** Opening DATASET CONTENT block **

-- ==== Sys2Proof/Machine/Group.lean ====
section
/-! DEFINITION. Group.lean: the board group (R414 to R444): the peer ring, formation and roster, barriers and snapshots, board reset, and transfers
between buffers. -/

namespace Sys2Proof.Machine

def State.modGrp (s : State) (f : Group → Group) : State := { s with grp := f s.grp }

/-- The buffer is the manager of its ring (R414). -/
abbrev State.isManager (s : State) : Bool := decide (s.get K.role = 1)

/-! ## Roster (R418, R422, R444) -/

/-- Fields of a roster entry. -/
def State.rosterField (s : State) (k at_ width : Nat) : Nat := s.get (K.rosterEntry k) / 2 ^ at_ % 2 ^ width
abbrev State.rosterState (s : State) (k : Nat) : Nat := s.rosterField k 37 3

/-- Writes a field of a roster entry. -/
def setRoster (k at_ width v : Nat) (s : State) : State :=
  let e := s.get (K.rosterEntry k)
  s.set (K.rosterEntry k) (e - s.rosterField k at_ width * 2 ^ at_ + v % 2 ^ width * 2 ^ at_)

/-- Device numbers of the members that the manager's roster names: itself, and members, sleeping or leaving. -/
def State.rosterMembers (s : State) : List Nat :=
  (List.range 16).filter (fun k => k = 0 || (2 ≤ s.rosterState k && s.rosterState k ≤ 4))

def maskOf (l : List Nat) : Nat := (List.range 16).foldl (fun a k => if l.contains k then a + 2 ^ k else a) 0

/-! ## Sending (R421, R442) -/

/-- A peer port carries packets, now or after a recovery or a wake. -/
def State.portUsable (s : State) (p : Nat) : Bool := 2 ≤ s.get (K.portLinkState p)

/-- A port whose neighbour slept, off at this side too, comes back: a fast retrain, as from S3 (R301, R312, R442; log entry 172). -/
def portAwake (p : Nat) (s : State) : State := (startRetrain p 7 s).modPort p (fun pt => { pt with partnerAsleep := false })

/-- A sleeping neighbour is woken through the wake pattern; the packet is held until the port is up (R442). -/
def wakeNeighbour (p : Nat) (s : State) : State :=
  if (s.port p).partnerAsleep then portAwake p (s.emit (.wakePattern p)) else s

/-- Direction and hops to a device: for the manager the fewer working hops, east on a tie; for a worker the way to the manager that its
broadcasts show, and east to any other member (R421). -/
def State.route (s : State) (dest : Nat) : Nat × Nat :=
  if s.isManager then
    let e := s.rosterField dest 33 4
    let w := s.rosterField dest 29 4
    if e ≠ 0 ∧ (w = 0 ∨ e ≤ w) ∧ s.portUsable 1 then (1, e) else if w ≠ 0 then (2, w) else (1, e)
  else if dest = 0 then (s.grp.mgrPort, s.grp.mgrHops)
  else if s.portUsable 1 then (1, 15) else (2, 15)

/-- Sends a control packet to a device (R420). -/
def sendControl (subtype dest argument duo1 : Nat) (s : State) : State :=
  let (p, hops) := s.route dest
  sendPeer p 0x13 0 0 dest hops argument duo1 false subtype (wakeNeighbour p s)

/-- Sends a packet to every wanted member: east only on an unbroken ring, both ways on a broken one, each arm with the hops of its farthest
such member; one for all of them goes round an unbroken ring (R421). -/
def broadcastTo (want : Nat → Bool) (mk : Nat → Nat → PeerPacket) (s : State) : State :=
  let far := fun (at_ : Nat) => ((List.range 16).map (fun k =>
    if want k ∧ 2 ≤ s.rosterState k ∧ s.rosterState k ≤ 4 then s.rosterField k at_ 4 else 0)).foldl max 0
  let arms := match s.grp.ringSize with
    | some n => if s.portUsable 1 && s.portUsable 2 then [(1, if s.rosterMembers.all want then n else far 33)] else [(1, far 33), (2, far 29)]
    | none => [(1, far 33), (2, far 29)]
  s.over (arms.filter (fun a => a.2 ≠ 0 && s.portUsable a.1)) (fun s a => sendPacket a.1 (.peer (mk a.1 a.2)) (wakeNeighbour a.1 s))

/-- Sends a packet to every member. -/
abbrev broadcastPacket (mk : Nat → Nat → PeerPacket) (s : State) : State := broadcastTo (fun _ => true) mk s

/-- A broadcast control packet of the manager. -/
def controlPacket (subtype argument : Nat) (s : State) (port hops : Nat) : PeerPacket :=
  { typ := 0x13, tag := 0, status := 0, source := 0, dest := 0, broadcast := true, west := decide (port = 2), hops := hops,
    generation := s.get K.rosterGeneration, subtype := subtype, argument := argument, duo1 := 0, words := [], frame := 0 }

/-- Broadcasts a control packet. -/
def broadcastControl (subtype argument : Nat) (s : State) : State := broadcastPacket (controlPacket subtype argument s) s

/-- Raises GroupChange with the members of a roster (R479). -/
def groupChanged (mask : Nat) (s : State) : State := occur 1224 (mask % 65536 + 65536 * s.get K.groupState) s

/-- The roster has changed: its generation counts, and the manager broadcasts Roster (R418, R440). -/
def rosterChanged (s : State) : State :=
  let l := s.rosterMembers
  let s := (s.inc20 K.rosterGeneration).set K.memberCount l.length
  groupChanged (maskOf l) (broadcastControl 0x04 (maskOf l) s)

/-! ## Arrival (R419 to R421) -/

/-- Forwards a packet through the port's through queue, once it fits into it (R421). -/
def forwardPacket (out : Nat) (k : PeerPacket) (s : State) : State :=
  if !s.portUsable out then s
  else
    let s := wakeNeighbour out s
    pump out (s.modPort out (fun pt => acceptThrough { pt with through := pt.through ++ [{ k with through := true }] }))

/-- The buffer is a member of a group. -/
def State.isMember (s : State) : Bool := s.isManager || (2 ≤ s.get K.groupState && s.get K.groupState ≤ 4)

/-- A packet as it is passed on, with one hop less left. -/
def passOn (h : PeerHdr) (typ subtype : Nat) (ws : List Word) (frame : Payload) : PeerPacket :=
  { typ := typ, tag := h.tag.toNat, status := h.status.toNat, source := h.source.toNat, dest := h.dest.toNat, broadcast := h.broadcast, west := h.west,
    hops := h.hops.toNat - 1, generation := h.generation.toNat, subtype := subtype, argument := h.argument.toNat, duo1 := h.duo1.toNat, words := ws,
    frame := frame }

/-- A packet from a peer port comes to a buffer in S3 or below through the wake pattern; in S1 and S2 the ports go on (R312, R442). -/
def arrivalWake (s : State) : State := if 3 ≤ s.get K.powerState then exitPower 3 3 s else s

** Closing DATASET CONTENT block **
** Opening DATASET CONTENT block **

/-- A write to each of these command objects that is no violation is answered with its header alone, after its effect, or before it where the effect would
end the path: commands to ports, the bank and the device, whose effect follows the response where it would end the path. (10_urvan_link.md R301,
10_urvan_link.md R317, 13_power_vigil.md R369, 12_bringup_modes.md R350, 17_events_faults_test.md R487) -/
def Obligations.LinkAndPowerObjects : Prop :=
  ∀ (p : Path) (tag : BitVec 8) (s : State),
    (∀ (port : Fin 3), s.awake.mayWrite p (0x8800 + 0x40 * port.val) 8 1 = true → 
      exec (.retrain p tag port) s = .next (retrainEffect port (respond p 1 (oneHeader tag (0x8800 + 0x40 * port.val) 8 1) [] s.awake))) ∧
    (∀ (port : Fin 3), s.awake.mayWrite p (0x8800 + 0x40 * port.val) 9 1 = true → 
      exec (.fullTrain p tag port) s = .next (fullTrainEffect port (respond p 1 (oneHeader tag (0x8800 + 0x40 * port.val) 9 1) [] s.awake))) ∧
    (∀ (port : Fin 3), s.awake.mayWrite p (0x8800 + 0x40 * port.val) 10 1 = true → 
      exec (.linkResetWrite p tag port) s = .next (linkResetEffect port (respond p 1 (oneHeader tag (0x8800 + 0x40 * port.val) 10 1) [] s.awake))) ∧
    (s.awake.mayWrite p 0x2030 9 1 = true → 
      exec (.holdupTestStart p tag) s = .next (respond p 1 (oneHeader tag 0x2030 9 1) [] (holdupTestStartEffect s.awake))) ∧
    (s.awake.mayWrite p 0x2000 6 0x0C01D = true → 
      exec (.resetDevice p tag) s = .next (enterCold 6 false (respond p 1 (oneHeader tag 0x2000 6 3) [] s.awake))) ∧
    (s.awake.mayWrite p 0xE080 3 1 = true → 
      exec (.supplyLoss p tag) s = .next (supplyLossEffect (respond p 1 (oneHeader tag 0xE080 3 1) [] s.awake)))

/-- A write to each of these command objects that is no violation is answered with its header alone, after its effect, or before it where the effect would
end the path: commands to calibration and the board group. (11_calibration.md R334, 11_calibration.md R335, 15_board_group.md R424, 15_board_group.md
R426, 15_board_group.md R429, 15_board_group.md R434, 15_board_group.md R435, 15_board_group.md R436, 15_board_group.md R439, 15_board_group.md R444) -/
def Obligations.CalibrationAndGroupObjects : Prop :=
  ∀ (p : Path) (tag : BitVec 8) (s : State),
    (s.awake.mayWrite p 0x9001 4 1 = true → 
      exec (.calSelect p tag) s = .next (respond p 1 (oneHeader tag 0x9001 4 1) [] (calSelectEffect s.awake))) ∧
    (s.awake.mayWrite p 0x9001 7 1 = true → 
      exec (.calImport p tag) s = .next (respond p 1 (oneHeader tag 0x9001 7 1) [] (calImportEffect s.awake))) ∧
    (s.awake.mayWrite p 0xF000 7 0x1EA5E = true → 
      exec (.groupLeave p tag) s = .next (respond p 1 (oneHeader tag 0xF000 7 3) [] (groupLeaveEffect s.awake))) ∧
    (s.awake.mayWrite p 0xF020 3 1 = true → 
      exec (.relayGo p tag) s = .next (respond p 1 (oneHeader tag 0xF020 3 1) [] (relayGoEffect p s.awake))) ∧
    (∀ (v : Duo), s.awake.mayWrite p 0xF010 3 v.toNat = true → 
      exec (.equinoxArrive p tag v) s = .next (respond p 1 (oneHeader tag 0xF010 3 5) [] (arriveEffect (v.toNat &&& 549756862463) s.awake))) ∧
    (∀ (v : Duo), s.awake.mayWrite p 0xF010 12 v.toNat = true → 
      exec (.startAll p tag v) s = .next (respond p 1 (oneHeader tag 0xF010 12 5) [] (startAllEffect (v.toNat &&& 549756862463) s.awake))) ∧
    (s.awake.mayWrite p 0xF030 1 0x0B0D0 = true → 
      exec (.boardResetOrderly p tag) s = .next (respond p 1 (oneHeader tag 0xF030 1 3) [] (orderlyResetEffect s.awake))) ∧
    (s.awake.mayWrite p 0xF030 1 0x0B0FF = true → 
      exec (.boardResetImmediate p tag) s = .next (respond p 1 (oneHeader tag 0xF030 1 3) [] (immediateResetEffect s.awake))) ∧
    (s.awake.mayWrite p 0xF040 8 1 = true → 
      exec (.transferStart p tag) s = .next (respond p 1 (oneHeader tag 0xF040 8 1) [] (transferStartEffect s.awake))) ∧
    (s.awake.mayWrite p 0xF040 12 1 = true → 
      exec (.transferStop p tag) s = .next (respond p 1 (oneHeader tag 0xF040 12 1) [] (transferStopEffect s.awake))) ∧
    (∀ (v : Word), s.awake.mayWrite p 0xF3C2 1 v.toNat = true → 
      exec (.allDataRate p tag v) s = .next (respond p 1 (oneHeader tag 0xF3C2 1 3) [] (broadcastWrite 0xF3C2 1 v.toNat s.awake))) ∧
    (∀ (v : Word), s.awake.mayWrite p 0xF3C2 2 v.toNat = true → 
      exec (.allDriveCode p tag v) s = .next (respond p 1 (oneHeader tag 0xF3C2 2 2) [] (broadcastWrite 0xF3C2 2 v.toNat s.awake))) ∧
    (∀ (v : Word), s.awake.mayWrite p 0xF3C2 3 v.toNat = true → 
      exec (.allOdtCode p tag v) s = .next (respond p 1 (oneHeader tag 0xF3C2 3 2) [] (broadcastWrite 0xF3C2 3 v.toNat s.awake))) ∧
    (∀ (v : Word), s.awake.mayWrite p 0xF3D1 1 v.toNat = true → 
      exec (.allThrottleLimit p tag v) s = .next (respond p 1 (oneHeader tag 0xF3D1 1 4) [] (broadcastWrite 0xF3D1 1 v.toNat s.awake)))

** Closing DATASET CONTENT block **

▸ REQUIREMENT: The lines above from the one with "entry 172). -/" through the one with "let arms := match s.grp.ringSize with" are to be duplicated exactly, ends included, with nothing added.

▸ RESULT:
/-- A port whose neighbour slept, off at this side too, comes back: a fast retrain, as from S3 (R301, R312, R442; log entry 172). -/
def portAwake (p : Nat) (s : State) : State := (startRetrain p 7 s).modPort p (fun pt => { pt with partnerAsleep := false })

/-- A sleeping neighbour is woken through the wake pattern; the packet is held until the port is up (R442). -/
def wakeNeighbour (p : Nat) (s : State) : State :=
  if (s.port p).partnerAsleep then portAwake p (s.emit (.wakePattern p)) else s

/-- Direction and hops to a device: for the manager the fewer working hops, east on a tie; for a worker the way to the manager that its
broadcasts show, and east to any other member (R421). -/
def State.route (s : State) (dest : Nat) : Nat × Nat :=
  if s.isManager then
    let e := s.rosterField dest 33 4
    let w := s.rosterField dest 29 4
    if e ≠ 0 ∧ (w = 0 ∨ e ≤ w) ∧ s.portUsable 1 then (1, e) else if w ≠ 0 then (2, w) else (1, e)
  else if dest = 0 then (s.grp.mgrPort, s.grp.mgrHops)
  else if s.portUsable 1 then (1, 15) else (2, 15)

/-- Sends a control packet to a device (R420). -/
def sendControl (subtype dest argument duo1 : Nat) (s : State) : State :=
  let (p, hops) := s.route dest
  sendPeer p 0x13 0 0 dest hops argument duo1 false subtype (wakeNeighbour p s)

/-- Sends a packet to every wanted member: east only on an unbroken ring, both ways on a broken one, each arm with the hops of its farthest
such member; one for all of them goes round an unbroken ring (R421). -/
def broadcastTo (want : Nat → Bool) (mk : Nat → Nat → PeerPacket) (s : State) : State :=
  let far := fun (at_ : Nat) => ((List.range 16).map (fun k =>
    if want k ∧ 2 ≤ s.rosterState k ∧ s.rosterState k ≤ 4 then s.rosterField k at_ 4 else 0)).foldl max 0
  let arms := match s.grp.ringSize with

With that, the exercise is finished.